Lecture 21 - Multiprocessing


Agenda

Announcements

  • None yet.
  • Multiprocessing

    This week includes a little preview of both electives being offered next semester: parallel processing, and networks. Here, we'll concentrate on the OS-related issues that arise when we start putting multiple processors in a box or when we connect computers over a network.

    Why?

  • want more computing power than possible with a single CPU
  • How?

  • tightly-coupled: put multiple CPUs in a box
  • loosely-coupled: connect CPUs with a network

    where the network might be internal to the system, a local area network (ethernet), or even the Internet.

  • Shared-memory Multiprocessing

    The type of multiprocessing we will be discussing is Multiple-Instruction Multiple-Data (MIMD), where each CPU is running its own program on its own data. An alternative is Single-Instruction Multiple-Data (SIMD), where all CPUs run the same program, in fact the same instructions in lockstep, but on different data. This is often special hardware such as a vector processor. In a SIMD system, a single instruction might be applied concurrently on n processors on each element of an n-element array.

  • two or more CPUs accessing a shared physical memory
  • same memory can be accessed by all CPUs
  • each CPU may have its own cache
  • what if two CPUs have the same memory addresses in their caches, and both modify it?
  • if a memory location in a CPU's cache is modified, the typical approach is to invalidate all cache lines for that same memory on other CPUs
  • if we restrict caches to contain disjoint parts of memory, we may lose some efficiency in cases where the memory will not be modified
  • memory access may be
  • uniform if all CPUs can access all memory with equal cost
  • non-uniform if some CPUs have faster access to some (more local) memory
  • Given a shared-memory architecture, how should the OS manage the CPUs and the memory?

  • each CPU could get its own copy of the OS, memory is partitioned among CPUs
  • relatively simple
  • processes cannot migrate among CPUs, as each process is pinned to the CPU whose OS' scheduler knows about it
  • individual OSs cannot coordinate on I/O service - may be making inconsistent modifications to file systems, for example
  • another option is to have the OS run on one CPU (the master) and have the others run only user processes
  • one CPU must handle all system calls!
  • does not scale
  • one OS but it can run on any CPU - symmetric multiprocessing (SMP)
  • eliminates bottlenecks of master CPU
  • but what if two processes make system calls at the same time - multiple processes in the OS at once!
  • we had only logical concurrency with a single CPU, here there is real concurrency
  • could restrict all system calls to one process at a time, but this is too restrictive
  • need to restrict some system calls to be mutually exclusive - protect access to shared kernel structures
  • this can be achieved by kernel locks - any processor that wants to access a certain part of the kernel must first acquire the lock
  • use separate locks for different parts of the kernel, allowing multiple CPUs to be doing different things, all in the kernel, but that would not interfere with each other
  • These kernel locks may seem simple at first, given that in a single-CPU environment, we know that the kernel rules the world - no other process is going to do anything without the kernel knowing, as no other process could be scheduled until the kernel did it. But with SMP, it is more complex.
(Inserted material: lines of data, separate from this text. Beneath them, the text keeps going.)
-- ==== Sys2Proof/Machine/Ops.lean ====
section
/-! DEFINITION. The named operations over the state that every family uses: the dictionary, the clock, free values, ports
and credits, the wire, answers, counters, the Daybook and management events. -/

namespace Sys2Proof.Machine

/-- The outcome of a command. -/
abbrev Out := Host.Outcome State Fault Refusal

/-- The value of an object held in the dictionary (R415, R424). -/
def State.obj (s : State) (i sub : Nat) : Nat := getA s.objs (Objects.key i sub) (Objects.dflt (Objects.key i sub))

/-- Sets the value of an object; a value equal to its Default is not listed. -/
def State.setObj (s : State) (i sub v : Nat) : State :=
  { s with objs := setA s.objs (Objects.key i sub) v (Objects.dflt (Objects.key i sub)) }

/-- Adds to a count held in the dictionary. -/
def State.bump (s : State) (i sub : Nat) (n : Nat := 1) : State := s.setObj i sub (s.obj i sub + n)

/-- The next free value: a draw of the entropy source, or a value the spec leaves open (log 3). -/
def State.draw (s : State) : BitVec 64 × State := (Config.freeValue s.free, { s with free := s.free + 1 })

/-- Block time: Registry cycles since the run began (R392). -/
def State.time (s : State) : Nat := s.now - s.runStart

/-- The block is in the stopped state (R19). -/
def State.stopped (s : State) : Bool := s.boot.code == 0x31

/-- Bring-up has passed port enable (R62), in service or stopped since. -/
def State.running (s : State) : Bool := s.boot.code == 0x20

/-- Determinism mode (R389): the bit as Roll Call took it. -/
def State.determinism (s : State) : Bool := s.obj 0x2001 0 == 1

/-- Bay `b`. -/
def State.bay (s : State) (b : Nat) : Bay := s.bays.getD b {}

/-- Replaces bay `b`. -/
def State.setBay (s : State) (b : Nat) (y : Bay) : State := { s with bays := s.bays.set b y }

/-- Changes bay `b`. -/
def State.modBay (s : State) (b : Nat) (f : Bay → Bay) : State := s.setBay b (f (s.bay b))

/-- Bay `b` is fenced, for whatever cause (R367). -/
def State.fenced (s : State) (b : Nat) : Bool := (s.bay b).repair.fence != 0

/-- Port `p`. -/
def State.port (s : State) (p : Nat) : PortSt := s.ports.getD p {}

/-- Replaces port `p`. -/
def State.setPort (s : State) (p : Nat) (q : PortSt) : State := { s with ports := s.ports.set p q }

/-- Configuration word of port `p` (R62). -/
def State.portCfg (s : State) (p : Nat) : Nat := s.obj 0x2040 (p + 1)

/-- A port is in service (R62). -/
def State.inService (s : State) (p : Nat) : Bool :=
  p < s.size.ports && bit (s.portCfg p) 0 && (s.port p).up && !(s.port p).linkDown && (s.bay (p / 2)).repair.island

/-- No port is in service: the condition of R65 and R374. -/
def State.portsDisabled (s : State) : Bool := (List.range s.size.ports).all fun p => !s.inService p

/-- The index of an object lies in a range that has one object, or 64, per bay, of a bay that the size lacks (R6). -/
def Size.lacksObject (z : Size) (i : Nat) : Bool :=
  (0x2100 + z.bays ≤ i && i ≤ 0x2117) || (0x2200 + z.bays ≤ i && i ≤ 0x2217) || (0x3000 + 64 * z.bays ≤ i && i < 0x3600)

/-- The row of an object in a size, if the object exists there: a size other than KZ24 has fewer bays and ports, and an object with
one value per bay is that much shorter (R3, R6, R414; log 43). -/
def State.objDef (s : State) (i sub : Nat) : Option ObjDef :=
  let b := s.size.bays
  match Objects.find i sub with
  | none => none
  | some r =>
    if s.size.lacksObject i || (i = 0x2040 && s.size.ports < sub) then none
    else if i = 0x2070 && sub = 6 || i = 0x2D00 && sub = 0x0D then some { r with size := b }
    else if i = 0x2080 && sub = 4 || i = 0x2D00 && sub = 9 then some { r with size := 2 * b }
    else if i = 0x2400 && sub = 0x0A || i = 0x2C60 && sub = 2 then some { r with hi := some (s.size.segments - 1) }
    else if i = 0x2C10 && sub = 1 || i = 0x2B00 && sub = 6 || i = 0x2D00 && (sub = 0x0A || sub = 0x0B) then some { r with hi := some (b - 1) }
    else some r

/-- An index exists in the size of the block (R414). -/
def State.hasIndex (s : State) (i : Nat) : Bool := Objects.hasIndex i && !s.size.lacksObject i

/-- Adds to the wire log, newest first. -/
def State.emit (s : State) (w : Wire) : State := { s with wire := w :: s.wire }

/-! ### Circulation counters (R442 to R447) -/

/-- One occurrence that counters may count: its code, place and the quantities that filters look at (R444, R445).
`origin` is the bit of ORIGIN: 0 client request, 1 block maintenance, 2 Clerk, 3 management. -/
structure Occ where
  code : Nat
  bay : Option Nat := none
  pc : Option Nat := none
  cls : Option Nat := none
  port : Option Nat := none
  addr : Option Nat := none
  dom : Option Nat := none
  origin : Nat := 0
  adds : Nat := 1
  deriving DecidableEq, Repr

/-- Which filters apply to an event (R444): class, port, PC, address, origin, domain. -/
def Occ.filters (code : Nat) : List Bool :=
  if [0x0002, 0x0003, 0x0009, 0x000D].contains code then [true, false, true, true, true, true]
  else if (0x0004 ≤ code && code ≤ 0x0008) || [0x000E, 0x000F, 0x0010, 0x0011, 0x0012, 0x0013].contains code then
    [false, false, true, false, false, false]
  else if [0x000A, 0x000B].contains code then [true, false, false, true, true, true]
  else if code == 0x000C then [true, false, true, false, false, false]
  else if code == 0x0020 then [true, true, false, false, true, true]
  else if [0x0021, 0x0022, 0x0023, 0x0024, 0x0130].contains code then [true, false, false, false, false, false]
  else if [0x0102, 0x0103, 0x0108].contains code then [true, true, false, true, false, true]
  else if [0x0104, 0x0105, 0x0106, 0x0131].contains code then [true, true, false, false, false, false]
  else if code == 0x0107 then [false, true, false, false, false, false]
  else if code == 0x0110 then [false, true, false, true, false, false]
  else if code == 0x0111 then [false, false, false, true, false, false]
  else if [0x0120, 0x0121].contains code then [false, true, false, false, false, true]
  else if code == 0x0150 then [false, false, false, false, true, false]
  else [false, false, false, false, false, false]

/-- The events that bay counters count, and those that central counters count (R443, R444). -/
def eventOfKind (bayKind : Bool) (code : Nat) : Bool :=
  if bayKind then (0x0001 ≤ code && code ≤ 0x0013) || (0x0020 ≤ code && code ≤ 0x0024)
  else [0x0101, 0x0102, 0x0103, 0x0104, 0x0105, 0x0106, 0x0107, 0x0108, 0x0110, 0x0111, 0x0120, 0x0121, 0x0130, 0x0131,
    0x0140, 0x0150].contains code

/-- Counter `c` lets an occurrence pass its filters (R445). -/
def State.passes (s : State) (c : Nat) (o : Occ) : Bool :=
  let f := Occ.filters o.code
  let w3 := s.obj (0x3000 + c) 3
  let alo := s.obj (0x3000 + c) 4
  let ahi := s.obj (0x3000 + c) 5
  (match o.cls with | some k => !f.getD 0 false || bit (s.obj (0x3000 + c) 2) k | none => true) &&
  (match o.port with | some p => !f.getD 1 false || !bit w3 31 || bits w3 29 24 == p | none => true) &&
  (match o.pc with | some p => !f.getD 2 false || !bit w3 23 || bits w3 21 16 == p | none => true) &&
  (!f.getD 3 false || (match o.addr with
    | some a => alo ≤ a && a ≤ ahi
    | none => alo == 0 && ahi == 0x3FFFFFFFFFFFFF)) &&
  (!f.getD 4 false || bit w3 o.origin) &&
  (match o.dom with | some d => !f.getD 5 false || !bit w3 15 || bits w3 14 7 == d | none => true)

/-- The counters whose control word is not at its reset value. -/
def State.setCounters (s : State) : List Nat :=
  s.objs.filterMap fun e =>
    if 0x300000 ≤ e.1 && e.1 < 0x368000 && e.1 % 256 == 1 then some (e.1 / 256 - 0x3000) else none

/-- Counter `c` is the low half of a chained pair (R447). -/
def State.chained (s : State) (c : Nat) : Bool := bit (s.obj (0x3000 + (c / 2 * 2 + 1)) 1) 19

/-- Adds to counter `c`, with the wrap of R446 and R447. -/
def State.addCtr (s : State) (c n : Nat) : State :=
  let x := getA s.test.ctrs c {}
  let v := x.count + n
  let put (t : State) (k : Nat) (y : Ctr) : State := { t with test := { t.test with ctrs := setA t.test.ctrs k y {} } }
  if v < 2 ^ 48 then put s c { x with count := v }
  else if s.chained c && c % 2 == 0 then
    let y := getA s.test.ctrs (c + 1) {}
    let w := y.count + v / 2 ^ 48
    put (put s c { x with count := v % 2 ^ 48 }) (c + 1) { count := w % 2 ^ 48, ovf := y.ovf || 2 ^ 48 ≤ w }
  else put s c { count := v % 2 ^ 48, ovf := true }

/-- Counts one occurrence in every counter that it concerns (R446). -/
def State.count (s : State) (o : Occ) : State :=
  if s.test.frozen.isSome then s else
  s.setCounters.foldl (fun t c =>
    let w := s.obj (0x3000 + c) 1
    let mine := match o.bay with | some b => c / 64 == b && c < 1536 | none => 1536 ≤ c
    if mine && bit w 16 && !bit w 19 && bits w 15 0 == o.code && s.passes c o then t.addCtr c o.adds else t) s

/-- `n` Registry cycles pass (R28, R444): the cycles, and those of ports with a message that waits for credits, are counted; a
port-island cycle is half a Registry cycle. -/
def State.pass (s : State) (n : Nat) : State :=
  let s := { s with now := s.now + n }
  if n = 0 || s.setCounters.isEmpty then s
  else
    ((List.range s.size.ports).filter fun p => !(s.port p).outq.isEmpty).foldl
      (fun t p => t.count { code := 0x0107, port := some p, adds := 2 * n })
      ((s.count { code := 0x0101, adds := n }).count { code := 0x0140, adds := Config.hubFlits 2 s.now })

/-- The clock as a timed event finds it: never before the instant the event is due (log 2). -/
def State.reach (s : State) (t : Nat) : State := s.pass (t - s.now)

/-! ### The Daybook (R392 to R399) -/

/-- The records that a stream holds (R397): 15/16 of the bay's share, or the Registry stream's 1/16 of each share. -/
def State.streamCap (s : State) (n : Nat) : Nat :=
  let share := s.obj 0x2E00 2 * 1048576
  if n < 24 then share * 15 / 16 / 32
  else (List.range s.size.bays).foldl (fun t b => if s.fenced b then t else t + share / 16 / 4096 * 4096 / 32) 0

/-- Word D0 of a record (R399). -/
def dayD0 (kind time stream : Nat) : W64 :=
  BitVec.ofNat 64 (kind * 2 ^ 60 + time % 2 ^ 44 * 2 ^ 12 + stream * 2 ^ 7)

/-- Replaces stream `n`. -/
def State.setStream (s : State) (n : Nat) (x : Stream) : State :=
  { s with day := { s.day with streams := s.day.streams.set n x } }

/-- Appends a record to a stream: a full stream overwrites its oldest records, or stops recording (R397). The answer's
second part says whether a record of the run was lost, and the first DSEQ lost. -/
def State.append (s : State) (n kind : Nat) (d1 d2 : W64) (d3x : Nat) : State × Option Nat :=
  let x := s.day.streams.getD n {}
  let cap := s.streamCap n
  let r : DayRec :=
    { d0 := dayD0 kind s.time n, d1 := d1, d2 := d2,
      d3 := BitVec.ofNat 64 (d3x % 2 ^ 32 * 2 ^ 32 + x.next % 2 ^ 32) }
  if x.recs.length < cap then
    ((s.setStream n { x with recs := x.recs ++ [r], next := x.next + 1 }).bump 0x2E00 8, none)
  else if s.obj 0x2E00 3 == 1 || cap == 0 then
    ((s.setStream n { x with halted := true }).bump 0x2E00 9, some (x.next % 2 ^ 32))
  else
    let gone := x.recs.length + 1 - cap
    let first := max x.runFrom (x.next - x.recs.length)
    (((s.setStream n { x with recs := x.recs.drop gone ++ [r], next := x.next + 1 }).bump 0x2E00 8).bump 0x2E00 9 gone,
      if first < x.next - x.recs.length + gone then some (first % 2 ^ 32) else none)

/-- Sets a run flag; a setting writes a MARK record (R393, R398). The second part is as of `State.append`. -/
def State.markFlag (s : State) (b cause : Nat) : State × Option Nat :=
  let old := s.obj 0x2E00 6
  if bit old b then (s, none) else
  let s := s.setObj 0x2E00 6 (old ||| 2 ^ b)
  if s.obj 0x2E00 1 == 1 then
    s.append 24 8 (BitVec.ofNat 64 (old ||| 2 ^ b)) (BitVec.ofNat 64 cause) 0
  else (s, none)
    Assuming for the moment that we can get kernel locks, we need to be careful of deadlock. Since a number of CPUs might be holding locks, one or more of the techniques we discussed earlier in the semester must be used. It is not good to have a kernel deadlock - the system will likely grind to a halt. Search the archives on your favorite open-source kernel's SMP mailing list and you're sure to find examples of deadlocks.

    Locks/Synchronization

    Way back in September, we talked about process synchronization, and looked at a number of things, such as Peterson's algorithm and hardware instructions, to implement synchronization primitives such as semaphores. We decided that disabling interrupts was a great way to do this, but in a multiprocessor environment, it just doesn't work. We can only disable interrupts on one CPU, we can't stop all other CPUs from continuing their work and introducing unwanted real concurrency.

    Let's look back at our test-and-set implementation of mutual exclusion:

    TestAndSet is atomic in that the process can not be interrupted until the function completes, but....it is possible for two processes on two different CPUs to start executing the TestAndSet at the same time. It is not hard to break the above mutual exclusion in this case.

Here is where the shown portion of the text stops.